プロ野球歴代最長となる実働29年というキャリア。通算224勝と実績も十分に備わっている。先鋭的なトレーニング法を導入するなど、全盛期の投球は知らずとも、若手、中堅問わずほとんどの選手が工藤の野球観を参考にしている。
そして何より、彼は横浜のOBなのだ。在籍当時は二軍暮らしも経験したことから、多くの若手選手とコミュニケーションを図ってきた。工藤自身、かつて「それは自分にとっても大きな財産だった」と語っていたことがある。
「芽が出なくても頑張っている若い選手と話をすることで、その苦労を共有することができますからね。彼らの辛さを知っていれば、『若いんだから失敗することで学んで、プレーに生かすこともできるんだよ』とか。ピッチャーだったらブルペンでの肩の作り方も、自分の体験談を交えながら具体的に教えられるじゃないですか」
野球選手として「投げられることを証明する」。
昨今の横浜は、実力はあるが結果が伴わない若手選手が数多くいる。工藤が指揮官になることで彼らを飛躍させ、チーム力を高めていくことは十分に可能なはずだ。
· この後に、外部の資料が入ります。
-- ==== Sys2Proof/Laws/Step.lean ====
section
/-! SUPPORT. The cases of one step: which event is applied, and how a Step begins. -/

namespace Sys2Proof.Machine

theorem step_no_event (s : State) (h : s.pending = []) : step s = instrStep s := by
  simp [step, State.nextTurn, h]

theorem step_step (s : State) (es : List HostEvent) (h : s.pending = .step :: es) :
    step s = instrStep (s.setPending es) := by
  simp [step, State.nextTurn, h]

theorem step_tick (s : State) (es : List HostEvent) (h : s.pending = .tick :: es) :
    step s = .next (s.setPending es).tick := by
  simp [step, State.nextTurn, h]

theorem step_keyDown (s : State) (k : Key) (es : List HostEvent) (h : s.pending = .keyDown k :: es) :
    step s = .next ((s.setPending es).keyDown k) := by
  simp [step, State.nextTurn, h]

theorem step_keyUp (s : State) (k : Key) (es : List HostEvent) (h : s.pending = .keyUp k :: es) :
    step s = .next ((s.setPending es).keyUp k) := by
  simp [step, State.nextTurn, h]

theorem step_presentAck (s : State) (es : List HostEvent) (h : s.pending = .presentAck :: es) :
    step s = .next (s.setPending es).presentAck := by
  simp [step, State.nextTurn, h]

theorem step_reset (s : State) (font : Font) (rom : List Byte) (q : Quirks) (es : List HostEvent)
    (h : s.pending = .reset font rom q :: es) :
    step s = if rom.length ≤ Config.romMax then .next ((s.setPending es).resetEvent font rom q)
      else .refused .romTooLong := by
  simp only [step, State.nextTurn, h]
  by_cases hl : rom.length ≤ Config.romMax <;> simp [hl]

/-- A KeyDown outside a wait sets its key (R185 d). -/
theorem State.keyDown_running (s : State) (k : Key) (h : s.wait = false) :
    s.keyDown k = s.setKey k true := by
  simp [State.keyDown, h]

/-- A KeyDown during a wait sets its key, writes its value to V[WAITX] and ends the wait (R185 c). -/
theorem State.keyDown_waiting (s : State) (k : Key) (h : s.wait = true) :
    s.keyDown k =
      ((s.setKey k true).setV s.waitX (BitVec.ofNat 8 k.val)).setWait false s.waitX := by
  simp [State.keyDown, h]

/-- A timer counts down by one, and stays at 0 (R218). -/
theorem countDown_toNat (b : Byte) : (countDown b).toNat = b.toNat - 1 := by
  unfold countDown
  split
  · rename_i h; subst h; rfl
  · rename_i h
    have h0 : b.toNat ≠ 0 := fun h' => h (BitVec.eq_of_toNat_eq h')
    have := b.isLt
    have h1 : (1 : Byte).toNat = 1 := rfl
    rw [BitVec.toNat_sub, h1]
    omega

/-- How a Step begins (R90, R185, R204, R207, R208). -/
theorem instrStep_cases (s : State) :
    (s.halted = true ∧ instrStep s = .next s) ∨
    (s.halted = false ∧ s.wait = true ∧ instrStep s = .next s) ∨
    (s.halted = false ∧ s.wait = false ∧ 0xFFE < s.pc.toNat ∧
      instrStep s = .next (s.raiseFault .fetchBounds s.pc 0)) ∨
    (s.halted = false ∧ s.wait = false ∧ s.pc.toNat ≤ 0xFFE ∧
      instrStep s = exec (decode s.fetchWord) (s.setPc (s.pc + 2))) := by
  unfold instrStep State.beginStep State.fetchable
  cases hh : s.halted
  · cases hw : s.wait
    · by_cases hp : s.pc.toNat ≤ 0xFFE
      · exact .inr (.inr (.inr ⟨rfl, rfl, hp, by simp [hp]⟩))
      · exact .inr (.inr (.inl ⟨rfl, rfl, by omega, by simp [hp]⟩))
    · exact .inr (.inl ⟨rfl, rfl, by simp⟩)
  · exact .inl ⟨rfl, by simp⟩

end Sys2Proof.Machine
end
だからこそ、正式に監督就任要請が来たならば前向きに検討してほしい、と願う。
現実問題として、それは可能なのか? そう問うと、工藤はやや語気を強めて言った。
「それは知らないよぉ。俺のところには何の話も来ていないし、第一、12月の頭までには自分が投げられるかどうか答えを出さないといけないから」
今は、自身の目標であるメジャー挑戦が最優先事項にある。しかも、左肩の状態が芳しくない厳しい現実もつきまとっている。そもそも、監督就任という空想に意識を傾けている余裕など、工藤にはないのだ。